Task to complete: Of all the lines below, return only those starting with the line holding "t x).fresh = s.fresh := rfl" and going on through the line holding "t x).agenda = s.agenda := rfl", exactly as written.

Stored data entries:
---------------

-- ==== Sys2Proof/Certificates/Slice0/Obligations.lean ====
section
/-! DEFINITION. Certificates/Slice0/Obligations.lean: the statements for the provers. Each docstring names the rules of spec/ that
its statement rests on; an entry of notes/assumptions/ is named where a clause rests on one. -/
open Sys2Proof Sys2Proof.Machine

/-- With a true guard and ready operands, ADD, SUB, AND, OR, XOR, ANDN, MUL, MULHS, MULHU, SHL, SHR, SHA, ROTR, MINS,
MAXS, MINU, MAXU, SEL, LEA, BEXT and BEXT.S write the result of the table to d, taken modulo 2^64, and the PC moves
past the pair. With a true guard where the form has one and ready operands, MOV, the SEXT and ZEXT forms, CLZ, CTZ,
POPC, BREV, ADDI, ANDI, ORI, XORI, SHLI, SHRI, SHAI and MOVI write the result of the table to d, and the PC moves past
the pair: CLZ gives the number of zero bits above the highest set bit, CTZ the number below the lowest, each 64 for 0,
POPC the number of set bits, BREV the bits in reversed order. With ready operands, BINS (guard true) delivers d with
bits [min(pos + w − 1, 63) : pos] replaced by the low bits of s1; MOVW writes the sign-extended 48-bit immediate;
MOVW.HI reads d and replaces its bits [63:48]; the PC moves past the pair (R287, R288, R290, R218, R292). -/
def Obligations.ScalarTable : Prop :=
  (∀ (s : State) (d a b : SOpd) (g : Fin 8), s.guarded g = true → s.Ready [a.place, b.place] [d.place] →
    let x := s.readS a
    let y := s.readS b
    let pos := y.toNat % 64
    let w := y.toNat / 256 % 64 + 1
    exec (.add d a b g) s = s.delivers d (x + y) ∧
    exec (.sub d a b g) s = s.delivers d (x - y) ∧
    exec (.andC d a b g) s = s.delivers d (x &&& y) ∧
    exec (.orC d a b g) s = s.delivers d (x ||| y) ∧
    exec (.xorC d a b g) s = s.delivers d (x ^^^ y) ∧
    exec (.andn d a b g) s = s.delivers d (x &&& ~~~y) ∧
    exec (.mul d a b g) s = s.delivers d (BitVec.ofNat 64 (x.toNat * y.toNat)) ∧
    exec (.mulhs d a b g) s = s.delivers d (BitVec.ofInt 64 (x.toInt * y.toInt / 2 ^ 64)) ∧
    exec (.mulhu d a b g) s = s.delivers d (BitVec.ofNat 64 (x.toNat * y.toNat / 2 ^ 64)) ∧
    exec (.shl d a b g) s = s.delivers d (BitVec.ofNat 64 (x.toNat * 2 ^ pos)) ∧
    exec (.shr d a b g) s = s.delivers d (BitVec.ofNat 64 (x.toNat / 2 ^ pos)) ∧
    exec (.sha d a b g) s = s.delivers d (BitVec.ofInt 64 (x.toInt / 2 ^ pos)) ∧
    exec (.rotr d a b g) s = s.delivers d (x.rotateRight pos) ∧
    exec (.mins d a b g) s = s.delivers d (if x.toInt ≤ y.toInt then x else y) ∧
    exec (.maxs d a b g) s = s.delivers d (if x.toInt ≤ y.toInt then y else x) ∧
    exec (.minu d a b g) s = s.delivers d (if x.toNat ≤ y.toNat then x else y) ∧
    exec (.maxu d a b g) s = s.delivers d (if x.toNat ≤ y.toNat then y else x) ∧
    (∀ p : Fin 8, exec (.sel d a b p g) s = s.delivers d (if s.src.pred p.val then x else y)) ∧
    (∀ k : Fin 4, exec (.lea d a b k g) s = s.delivers d (BitVec.ofNat 64 (x.toNat + y.toNat * 2 ^ k.val))) ∧
    exec (.bext d a b g) s = s.delivers d (BitVec.ofNat 64 (x.toNat / 2 ^ pos % 2 ^ w)) ∧
    exec (.bextS d a b g) s = s.delivers d (signExtend64 w (x.toNat / 2 ^ pos))) ∧
  (∀ (s : State) (d a : SOpd) (g : Fin 8) (imm : BitVec 12) (n : Fin 64),
    s.guarded g = true → s.Ready [a.place] [d.place] →
    let x := s.readS a
    exec (.mov d a g) s = s.delivers d x ∧
    exec (.sextB d a g) s = s.delivers d ((x.setWidth 8).signExtend 64) ∧
    exec (.sextH d a g) s = s.delivers d ((x.setWidth 16).signExtend 64) ∧
    exec (.sextW d a g) s = s.delivers d ((x.setWidth 32).signExtend 64) ∧
    exec (.zextB d a g) s = s.delivers d (BitVec.ofNat 64 (x.toNat % 2 ^ 8)) ∧
    exec (.zextH d a g) s = s.delivers d (BitVec.ofNat 64 (x.toNat % 2 ^ 16)) ∧
    exec (.zextW d a g) s = s.delivers d (BitVec.ofNat 64 (x.toNat % 2 ^ 32)) ∧
    (∃ r : Word, exec (.clz d a g) s = s.delivers d r ∧ r.toNat ≤ 64 ∧ x.toNat < 2 ^ (64 - r.toNat) ∧
      (x ≠ 0 → 2 ^ (63 - r.toNat) ≤ x.toNat ∧ r.toNat ≤ 63) ∧ (x = 0 → r = 64)) ∧
    (∃ r : Word, exec (.ctz d a g) s = s.delivers d r ∧ r.toNat ≤ 64 ∧ (∀ i, i < r.toNat → x.getLsbD i = false) ∧
      (x ≠ 0 → x.getLsbD r.toNat = true) ∧ (x = 0 → r = 64)) ∧
    exec (.popc d a g) s = s.delivers d (BitVec.ofNat 64 ((List.range 64).countP fun i => x.getLsbD i)) ∧
    (∃ r : Word, exec (.brev d a g) s = s.delivers d r ∧ ∀ i, i < 64 → r.getLsbD i = x.getLsbD (63 - i)) ∧
    exec (.addi d a imm) s = s.delivers d (x + imm.signExtend 64) ∧
    exec (.andi d a imm) s = s.delivers d (x &&& imm.setWidth 64) ∧
    exec (.ori d a imm) s = s.delivers d (x ||| imm.setWidth 64) ∧
    exec (.xori d a imm) s = s.delivers d (x ^^^ imm.setWidth 64) ∧
    exec (.shli d a n) s = s.delivers d (BitVec.ofNat 64 (x.toNat * 2 ^ n.val)) ∧
    exec (.shri d a n) s = s.delivers d (BitVec.ofNat 64 (x.toNat / 2 ^ n.val)) ∧
    exec (.shai d a n) s = s.delivers d (BitVec.ofInt 64 (x.toInt / 2 ^ n.val)) ∧
    (s.Ready [] [d.place] → exec (.movi d imm) s = s.delivers d (imm.signExtend 64))) ∧
  ((∀ (s : State) (d a b : SOpd) (g : Fin 8), s.guarded g = true → s.Ready [a.place, b.place, d.place] [d.place] →
    let y := s.readS b
    let pos := y.toNat % 64
    let hi := min (pos + y.toNat / 256 % 64) 63
    ∃ r : Word, exec (.bins d a b g) s = s.delivers d r ∧ ∀ i, i < 64 →
      r.getLsbD i = if pos ≤ i ∧ i ≤ hi then (s.readS a).getLsbD (i - pos) else (s.readS d).getLsbD i) ∧
  (∀ (s : State) (d : XReg) (hi : BitVec 16) (lo : BitVec 32), s.Ready [] [.reg d.val] →
    exec (.movw d hi lo) s = s.deliversX d ((hi ++ lo).signExtend 64)) ∧
  ∀ (s : State) (d : XReg) (imm : BitVec 16), s.Ready [.reg d.val] [.reg d.val] →
    exec (.movwHi d imm) s = s.deliversX d (imm ++ (s.readX d).setWidth 48))
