-- ==== Sys2Proof/Laws/State.lean ====
section
/-! SUPPORT. Laws/State.lean: what each update of the state does to each field, so that no proof unfolds a record update. -/
namespace Sys2Proof.Machine

/-! ### Updates of the state -/

@[simp] theorem State.setTh_mem (s : State) (t : Nat) (x : Thread) : (s.setTh t x).mem = s.mem := rfl
@[simp] theorem State.setTh_empty (s : State) (t : Nat) (x : Thread) : (s.setTh t x).empty = s.empty := rfl
@[simp] theorem State.setTh_poison (s : State) (t : Nat) (x : Thread) : (s.setTh t x).poison = s.poison := rfl
@[simp] theorem State.setTh_claims (s : State) (t : Nat) (x : Thread) : (s.setTh t x).claims = s.claims := rfl
@[simp] theorem State.setTh_deferred (s : State) (t : Nat) (x : Thread) : (s.setTh t x).deferred = s.deferred := rfl
@[simp] theorem State.setTh_threads (s : State) (t : Nat) (x : Thread) : (s.setTh t x).threads = insert s.threads t x := rfl
@[simp] theorem State.setTh_cores (s : State) (t : Nat) (x : Thread) : (s.setTh t x).cores = s.cores := rfl
@[simp] theorem State.setTh_units (s : State) (t : Nat) (x : Thread) : (s.setTh t x).units = s.units := rfl
@[simp] theorem State.setTh_clusters (s : State) (t : Nat) (x : Thread) : (s.setTh t x).clusters = s.clusters := rfl
@[simp] theorem State.setTh_dies (s : State) (t : Nat) (x : Thread) : (s.setTh t x).dies = s.dies := rfl
@[simp] theorem State.setTh_pkgs (s : State) (t : Nat) (x : Thread) : (s.setTh t x).pkgs = s.pkgs := rfl
@[simp] theorem State.setTh_barriers (s : State) (t : Nat) (x : Thread) : (s.setTh t x).barriers = s.barriers := rfl
@[simp] theorem State.setTh_locks (s : State) (t : Nat) (x : Thread) : (s.setTh t x).locks = s.locks := rfl
@[simp] theorem State.setTh_flight (s : State) (t : Nat) (x : Thread) : (s.setTh t x).flight = s.flight := rfl
@[simp] theorem State.setTh_time (s : State) (t : Nat) (x : Thread) : (s.setTh t x).time = s.time := rfl
@[simp] theorem State.setTh_npkg (s : State) (t : Nat) (x : Thread) : (s.setTh t x).npkg = s.npkg := rfl
@[simp] theorem State.setTh_serial (s : State) (t : Nat) (x : Thread) : (s.setTh t x).serial = s.serial := rfl
@[simp] theorem State.setTh_fresh (s : State) (t : Nat) (x : Thread) : (s.setTh t x).fresh = s.fresh := rfl
@[simp] theorem State.setTh_cur (s : State) (t : Nat) (x : Thread) : (s.setTh t x).cur = s.cur := rfl
@[simp] theorem State.setTh_focus (s : State) (t : Nat) (x : Thread) : (s.setTh t x).focus = s.focus := rfl
@[simp] theorem State.setTh_agenda (s : State) (t : Nat) (x : Thread) : (s.setTh t x).agenda = s.agenda := rfl
@[simp] theorem State.setTh_iss (s : State) (t : Nat) (x : Thread) : (s.setTh t x).iss = s.iss := rfl

@[simp] theorem State.setCore_mem (s : State) (c : Nat) (x : Core) : (s.setCore c x).mem = s.mem := rfl
@[simp] theorem State.setCore_empty (s : State) (c : Nat) (x : Core) : (s.setCore c x).empty = s.empty := rfl
@[simp] theorem State.setCore_poison (s : State) (c : Nat) (x : Core) : (s.setCore c x).poison = s.poison := rfl
@[simp] theorem State.setCore_claims (s : State) (c : Nat) (x : Core) : (s.setCore c x).claims = s.claims := rfl
@[simp] theorem State.setCore_deferred (s : State) (c : Nat) (x : Core) : (s.setCore c x).deferred = s.deferred := rfl
@[simp] theorem State.setCore_threads (s : State) (c : Nat) (x : Core) : (s.setCore c x).threads = s.threads := rfl
@[simp] theorem State.setCore_cores (s : State) (c : Nat) (x : Core) : (s.setCore c x).cores = insert s.cores c x := rfl
@[simp] theorem State.setCore_units (s : State) (c : Nat) (x : Core) : (s.setCore c x).units = s.units := rfl
@[simp] theorem State.setCore_clusters (s : State) (c : Nat) (x : Core) : (s.setCore c x).clusters = s.clusters := rfl
@[simp] theorem State.setCore_dies (s : State) (c : Nat) (x : Core) : (s.setCore c x).dies = s.dies := rfl
@[simp] theorem State.setCore_pkgs (s : State) (c : Nat) (x : Core) : (s.setCore c x).pkgs = s.pkgs := rfl
@[simp] theorem State.setCore_barriers (s : State) (c : Nat) (x : Core) : (s.setCore c x).barriers = s.barriers := rfl
@[simp] theorem State.setCore_locks (s : State) (c : Nat) (x : Core) : (s.setCore c x).locks = s.locks := rfl
@[simp] theorem State.setCore_flight (s : State) (c : Nat) (x : Core) : (s.setCore c x).flight = s.flight := rfl
@[simp] theorem State.setCore_time (s : State) (c : Nat) (x : Core) : (s.setCore c x).time = s.time := rfl
@[simp] theorem State.setCore_npkg (s : State) (c : Nat) (x : Core) : (s.setCore c x).npkg = s.npkg := rfl
@[simp] theorem State.setCore_serial (s : State) (c : Nat) (x : Core) : (s.setCore c x).serial = s.serial := rfl
@[simp] theorem State.setCore_fresh (s : State) (c : Nat) (x : Core) : (s.setCore c x).fresh = s.fresh := rfl
@[simp] theorem State.setCore_cur (s : State) (c : Nat) (x : Core) : (s.setCore c x).cur = s.cur := rfl
@[simp] theorem State.setCore_focus (s : State) (c : Nat) (x : Core) : (s.setCore c x).focus = s.focus := rfl
@[simp] theorem State.setCore_agenda (s : State) (c : Nat) (x : Core) : (s.setCore c x).agenda = s.agenda := rfl
@[simp] theorem State.setCore_iss (s : State) (c : Nat) (x : Core) : (s.setCore c x).iss = s.iss := rfl

@[simp] theorem State.setUnit_mem (s : State) (u : Nat) (x : MatUnit) : (s.setUnit u x).mem = s.mem := rfl
@[simp] theorem State.setUnit_empty (s : State) (u : Nat) (x : MatUnit) : (s.setUnit u x).empty = s.empty := rfl
@[simp] theorem State.setUnit_poison (s : State) (u : Nat) (x : MatUnit) : (s.setUnit u x).poison = s.poison := rfl
@[simp] theorem State.setUnit_claims (s : State) (u : Nat) (x : MatUnit) : (s.setUnit u x).claims = s.claims := rfl
@[simp] theorem State.setUnit_deferred (s : State) (u : Nat) (x : MatUnit) : (s.setUnit u x).deferred = s.deferred := rfl
@[simp] theorem State.setUnit_threads (s : State) (u : Nat) (x : MatUnit) : (s.setUnit u x).threads = s.threads := rfl
@[simp] theorem State.setUnit_cores (s : State) (u : Nat) (x : MatUnit) : (s.setUnit u x).cores = s.cores := rfl
@[simp] theorem State.setUnit_units (s : State) (u : Nat) (x : MatUnit) : (s.setUnit u x).units = insert s.units u x := rfl
@[simp] theorem State.setUnit_clusters (s : State) (u : Nat) (x : MatUnit) : (s.setUnit u x).clusters = s.clusters := rfl
@[simp] theorem State.setUnit_dies (s : State) (u : Nat) (x : MatUnit) : (s.setUnit u x).dies = s.dies := rfl
@[simp] theorem State.setUnit_pkgs (s : State) (u : Nat) (x : MatUnit) : (s.setUnit u x).pkgs = s.pkgs := rfl
@[simp] theorem State.setUnit_barriers (s : State) (u : Nat) (x : MatUnit) : (s.setUnit u x).barriers = s.barriers := rfl
@[simp] theorem State.setUnit_locks (s : State) (u : Nat) (x : MatUnit) : (s.setUnit u x).locks = s.locks := rfl
@[simp] theorem State.setUnit_flight (s : State) (u : Nat) (x : MatUnit) : (s.setUnit u x).flight = s.flight := rfl
@[simp] theorem State.setUnit_time (s : State) (u : Nat) (x : MatUnit) : (s.setUnit u x).time = s.time := rfl
@[simp] theorem State.setUnit_npkg (s : State) (u : Nat) (x : MatUnit) : (s.setUnit u x).npkg = s.npkg := rfl
@[simp] theorem State.setUnit_serial (s : State) (u : Nat) (x : MatUnit) : (s.setUnit u x).serial = s.serial := rfl
@[simp] theorem State.setUnit_fresh (s : State) (u : Nat) (x : MatUnit) : (s.setUnit u x).fresh = s.fresh := rfl
@[simp] theorem State.setUnit_cur (s : State) (u : Nat) (x : MatUnit) : (s.setUnit u x).cur = s.cur := rfl
@[simp] theorem State.setUnit_focus (s : State) (u : Nat) (x : MatUnit) : (s.setUnit u x).focus = s.focus := rfl
@[simp] theorem State.setUnit_agenda (s : State) (u : Nat) (x : MatUnit) : (s.setUnit u x).agenda = s.agenda := rfl
@[simp] theorem State.setUnit_iss (s : State) (u : Nat) (x : MatUnit) : (s.setUnit u x).iss = s.iss := rfl
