theorem qbind (q : Fin 8) (kind : Fin 4) (sz : Fin 4) (lc : Fin 8) (d : XReg) (a : XReg) : Statement (.qbind q kind sz lc d a) :=
  ofL (w := ⟨0x01, q.val * 2 ^ 20 + kind.val * 2 ^ 18 + sz.val * 2 ^ 16 + lc.val * 2 ^ 13, d.val * 2 ^ 26 + a.val * 2 ^ 20⟩) rfl rfl rfl
    (by
      have key : ∀ w0 w1 : Nat, decodeLFields ⟨0x01, w0, w1⟩ = (do let q ← finOf 8 (w0 / 2 ^ 20); let kind ← finOf 4 (w0 / 2 ^ 18 % 2 ^ 2); let sz ← finOf 4 (w0 / 2 ^ 16 % 2 ^ 2); let lc ← finOf 8 (w0 / 2 ^ 13 % 2 ^ 3); is 0 (w0 % 2 ^ 13); let d ← finOf 32 (w1 / 2 ^ 26); let a ← finOf 32 (w1 / 2 ^ 20 % 2 ^ 6); is 0 (w1 % 2 ^ 20); some (.qbind q kind sz lc d a)) := fun _ _ => rfl
      have := q.isLt
      have := kind.isLt
      have := sz.isLt
      have := lc.isLt
      have := d.isLt
      have := a.isLt
      have e0 : (q.val * 2 ^ 20 + kind.val * 2 ^ 18 + sz.val * 2 ^ 16 + lc.val * 2 ^ 13) / 2 ^ 20 = q.val := by omega
      have e1 : (q.val * 2 ^ 20 + kind.val * 2 ^ 18 + sz.val * 2 ^ 16 + lc.val * 2 ^ 13) / 2 ^ 18 % 2 ^ 2 = kind.val := by clear e0; omega
      have e2 : (q.val * 2 ^ 20 + kind.val * 2 ^ 18 + sz.val * 2 ^ 16 + lc.val * 2 ^ 13) / 2 ^ 16 % 2 ^ 2 = sz.val := by clear e0 e1; omega
      have e3 : (q.val * 2 ^ 20 + kind.val * 2 ^ 18 + sz.val * 2 ^ 16 + lc.val * 2 ^ 13) / 2 ^ 13 % 2 ^ 3 = lc.val := by clear e0 e1 e2; omega
      have e4 : (q.val * 2 ^ 20 + kind.val * 2 ^ 18 + sz.val * 2 ^ 16 + lc.val * 2 ^ 13) % 2 ^ 13 = 0 := by clear e0 e1 e2 e3; omega
      have e5 : (d.val * 2 ^ 26 + a.val * 2 ^ 20) / 2 ^ 26 = d.val := by clear e0 e1 e2 e3 e4; omega
      have e6 : (d.val * 2 ^ 26 + a.val * 2 ^ 20) / 2 ^ 20 % 2 ^ 6 = a.val := by clear e0 e1 e2 e3 e4 e5; omega
      have e7 : (d.val * 2 ^ 26 + a.val * 2 ^ 20) % 2 ^ 20 = 0 := by clear e0 e1 e2 e3 e4 e5 e6; omega
      rw [key, e0, e1, e2, e3, e4, e5, e6, e7]
      simp)
    (by have := q.isLt; have := kind.isLt; have := sz.isLt; have := lc.isLt; have := d.isLt; have := a.isLt; simp only [LWord.fits]; omega)

theorem spliceInsert (q : Fin 8) (inh : Fin 4) (snum : BitVec 16) (target : BitVec 12) (newstage : BitVec 12) (nt : XReg) : Statement (.spliceInsert q inh snum target newstage nt) :=
  ofL (w := ⟨0x02, q.val * 2 ^ 20 + inh.val * 2 ^ 16 + snum.toNat, target.toNat * 2 ^ 20 + newstage.toNat * 2 ^ 8 + nt.val * 2 ^ 2⟩) rfl rfl rfl
    (by
      have key : ∀ w0 w1 : Nat, w0 / 2 ^ 18 % 2 ^ 2 = 0 → decodeLFields ⟨0x02, w0, w1⟩ = (do let q ← finOf 8 (w0 / 2 ^ 20); let inh ← finOf 4 (w0 / 2 ^ 16 % 2 ^ 2); let snum := BitVec.ofNat 16 (w0 % 2 ^ 16); let target := BitVec.ofNat 12 (w1 / 2 ^ 20); let newstage := BitVec.ofNat 12 (w1 / 2 ^ 8 % 2 ^ 12); let nt ← finOf 32 (w1 / 2 ^ 2 % 2 ^ 6); is 0 (w1 % 2 ^ 2); some (.spliceInsert q inh snum target newstage nt)) := by
        intro w0 w1 h; simp only [decodeLFields, h]
      have := q.isLt
      have := inh.isLt
      have := bv16 snum
      have := bv12 target
      have := bv12 newstage
      have := nt.isLt
      have e0 : (q.val * 2 ^ 20 + inh.val * 2 ^ 16 + snum.toNat) / 2 ^ 20 = q.val := by omega
      have e1 : (q.val * 2 ^ 20 + inh.val * 2 ^ 16 + snum.toNat) / 2 ^ 16 % 2 ^ 2 = inh.val := by clear e0; omega
      have e2 : (q.val * 2 ^ 20 + inh.val * 2 ^ 16 + snum.toNat) % 2 ^ 16 = snum.toNat := by clear e0 e1; omega
      have e3 : (target.toNat * 2 ^ 20 + newstage.toNat * 2 ^ 8 + nt.val * 2 ^ 2) / 2 ^ 20 = target.toNat := by clear e0 e1 e2; omega
      have e4 : (target.toNat * 2 ^ 20 + newstage.toNat * 2 ^ 8 + nt.val * 2 ^ 2) / 2 ^ 8 % 2 ^ 12 = newstage.toNat := by clear e0 e1 e2 e3; omega
      have e5 : (target.toNat * 2 ^ 20 + newstage.toNat * 2 ^ 8 + nt.val * 2 ^ 2) / 2 ^ 2 % 2 ^ 6 = nt.val := by clear e0 e1 e2 e3 e4; omega
      have e6 : (target.toNat * 2 ^ 20 + newstage.toNat * 2 ^ 8 + nt.val * 2 ^ 2) % 2 ^ 2 = 0 := by clear e0 e1 e2 e3 e4 e5; omega
      have e : (q.val * 2 ^ 20 + inh.val * 2 ^ 16 + snum.toNat) / 2 ^ 18 % 2 ^ 2 = 0 := by clear e0 e1 e2 e3 e4 e5 e6; omega
      rw [key _ _ e, e0, e1, e2, e3, e4, e5, e6]
      simp)
    (by have := q.isLt; have := inh.isLt; have := bv16 snum; have := bv12 target; have := bv12 newstage; have := nt.isLt; simp only [LWord.fits]; omega)

theorem spliceRemove (q : Fin 8) (snum : BitVec 16) (target : BitVec 12) : Statement (.spliceRemove q snum target) :=
  ofL (w := ⟨0x02, q.val * 2 ^ 20 + 1 * 2 ^ 18 + snum.toNat, target.toNat * 2 ^ 20⟩) rfl rfl rfl
    (by
      have key : ∀ w0 w1 : Nat, w0 / 2 ^ 18 % 2 ^ 2 = 1 → decodeLFields ⟨0x02, w0, w1⟩ = (do let q ← finOf 8 (w0 / 2 ^ 20); is 0 (w0 / 2 ^ 16 % 2 ^ 2); let snum := BitVec.ofNat 16 (w0 % 2 ^ 16); let target := BitVec.ofNat 12 (w1 / 2 ^ 20); is 0 (w1 % 2 ^ 20); some (.spliceRemove q snum target)) := by
        intro w0 w1 h; simp only [decodeLFields, h]
      have := q.isLt
      have := bv16 snum
      have := bv12 target
      have e0 : (q.val * 2 ^ 20 + 1 * 2 ^ 18 + snum.toNat) / 2 ^ 20 = q.val := by omega
      have e1 : (q.val * 2 ^ 20 + 1 * 2 ^ 18 + snum.toNat) / 2 ^ 16 % 2 ^ 2 = 0 := by clear e0; omega
      have e2 : (q.val * 2 ^ 20 + 1 * 2 ^ 18 + snum.toNat) % 2 ^ 16 = snum.toNat := by clear e0 e1; omega
      have e3 : (target.toNat * 2 ^ 20) / 2 ^ 20 = target.toNat := by clear e0 e1 e2; omega
      have e4 : (target.toNat * 2 ^ 20) % 2 ^ 20 = 0 := by clear e0 e1 e2 e3; omega
      have e : (q.val * 2 ^ 20 + 1 * 2 ^ 18 + snum.toNat) / 2 ^ 18 % 2 ^ 2 = 1 := by clear e0 e1 e2 e3 e4; omega
      rw [key _ _ e, e0, e1, e2, e3, e4]
      simp)
    (by have := q.isLt; have := bv16 snum; have := bv12 target; simp only [LWord.fits]; omega)

theorem spliceRebind (q : Fin 8) (inh : Fin 4) (snum : BitVec 16) (target : BitVec 12) (newstage : BitVec 12) (nt : XReg) : Statement (.spliceRebind q inh snum target newstage nt) :=
  ofL (w := ⟨0x02, q.val * 2 ^ 20 + 2 * 2 ^ 18 + inh.val * 2 ^ 16 + snum.toNat, target.toNat * 2 ^ 20 + newstage.toNat * 2 ^ 8 + nt.val * 2 ^ 2⟩) rfl rfl rfl
    (by
      have key : ∀ w0 w1 : Nat, w0 / 2 ^ 18 % 2 ^ 2 = 2 → decodeLFields ⟨0x02, w0, w1⟩ = (do let q ← finOf 8 (w0 / 2 ^ 20); let inh ← finOf 4 (w0 / 2 ^ 16 % 2 ^ 2); let snum := BitVec.ofNat 16 (w0 % 2 ^ 16); let target := BitVec.ofNat 12 (w1 / 2 ^ 20); let newstage := BitVec.ofNat 12 (w1 / 2 ^ 8 % 2 ^ 12); let nt ← finOf 32 (w1 / 2 ^ 2 % 2 ^ 6); is 0 (w1 % 2 ^ 2); some (.spliceRebind q inh snum target newstage nt)) := by
        intro w0 w1 h; simp only [decodeLFields, h]
      have := q.isLt
      have := inh.isLt
      have := bv16 snum
      have := bv12 target
      have := bv12 newstage
      have := nt.isLt
      have e0 : (q.val * 2 ^ 20 + 2 * 2 ^ 18 + inh.val * 2 ^ 16 + snum.toNat) / 2 ^ 20 = q.val := by omega
      have e1 : (q.val * 2 ^ 20 + 2 * 2 ^ 18 + inh.val * 2 ^ 16 + snum.toNat) / 2 ^ 16 % 2 ^ 2 = inh.val := by clear e0; omega
      have e2 : (q.val * 2 ^ 20 + 2 * 2 ^ 18 + inh.val * 2 ^ 16 + snum.toNat) % 2 ^ 16 = snum.toNat := by clear e0 e1; omega
      have e3 : (target.toNat * 2 ^ 20 + newstage.toNat * 2 ^ 8 + nt.val * 2 ^ 2) / 2 ^ 20 = target.toNat := by clear e0 e1 e2; omega
      have e4 : (target.toNat * 2 ^ 20 + newstage.toNat * 2 ^ 8 + nt.val * 2 ^ 2) / 2 ^ 8 % 2 ^ 12 = newstage.toNat := by clear e0 e1 e2 e3; omega
      have e5 : (target.toNat * 2 ^ 20 + newstage.toNat * 2 ^ 8 + nt.val * 2 ^ 2) / 2 ^ 2 % 2 ^ 6 = nt.val := by clear e0 e1 e2 e3 e4; omega
      have e6 : (target.toNat * 2 ^ 20 + newstage.toNat * 2 ^ 8 + nt.val * 2 ^ 2) % 2 ^ 2 = 0 := by clear e0 e1 e2 e3 e4 e5; omega
      have e : (q.val * 2 ^ 20 + 2 * 2 ^ 18 + inh.val * 2 ^ 16 + snum.toNat) / 2 ^ 18 % 2 ^ 2 = 2 := by clear e0 e1 e2 e3 e4 e5 e6; omega
      rw [key _ _ e, e0, e1, e2, e3, e4, e5, e6]
      simp)
    (by have := q.isLt; have := inh.isLt; have := bv16 snum; have := bv12 target; have := bv12 newstage; have := nt.isLt; simp only [LWord.fits]; omega)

---------------

Finished exercise:
@[simp] theorem State.setTh_fresh (s : State) (t : Nat) (x : Thread) : (s.setTh t x).fresh = s.fresh := rfl
@[simp] theorem State.setTh_cur (s : State) (t : Nat) (x : Thread) : (s.setTh t x).cur = s.cur := rfl
@[simp] theorem State.setTh_focus (s : State) (t : Nat) (x : Thread) : (s.setTh t x).focus = s.focus := rfl
@[simp] theorem State.setTh_agenda (s : State) (t : Nat) (x : Thread) : (s.setTh t x).agenda = s.agenda := rfl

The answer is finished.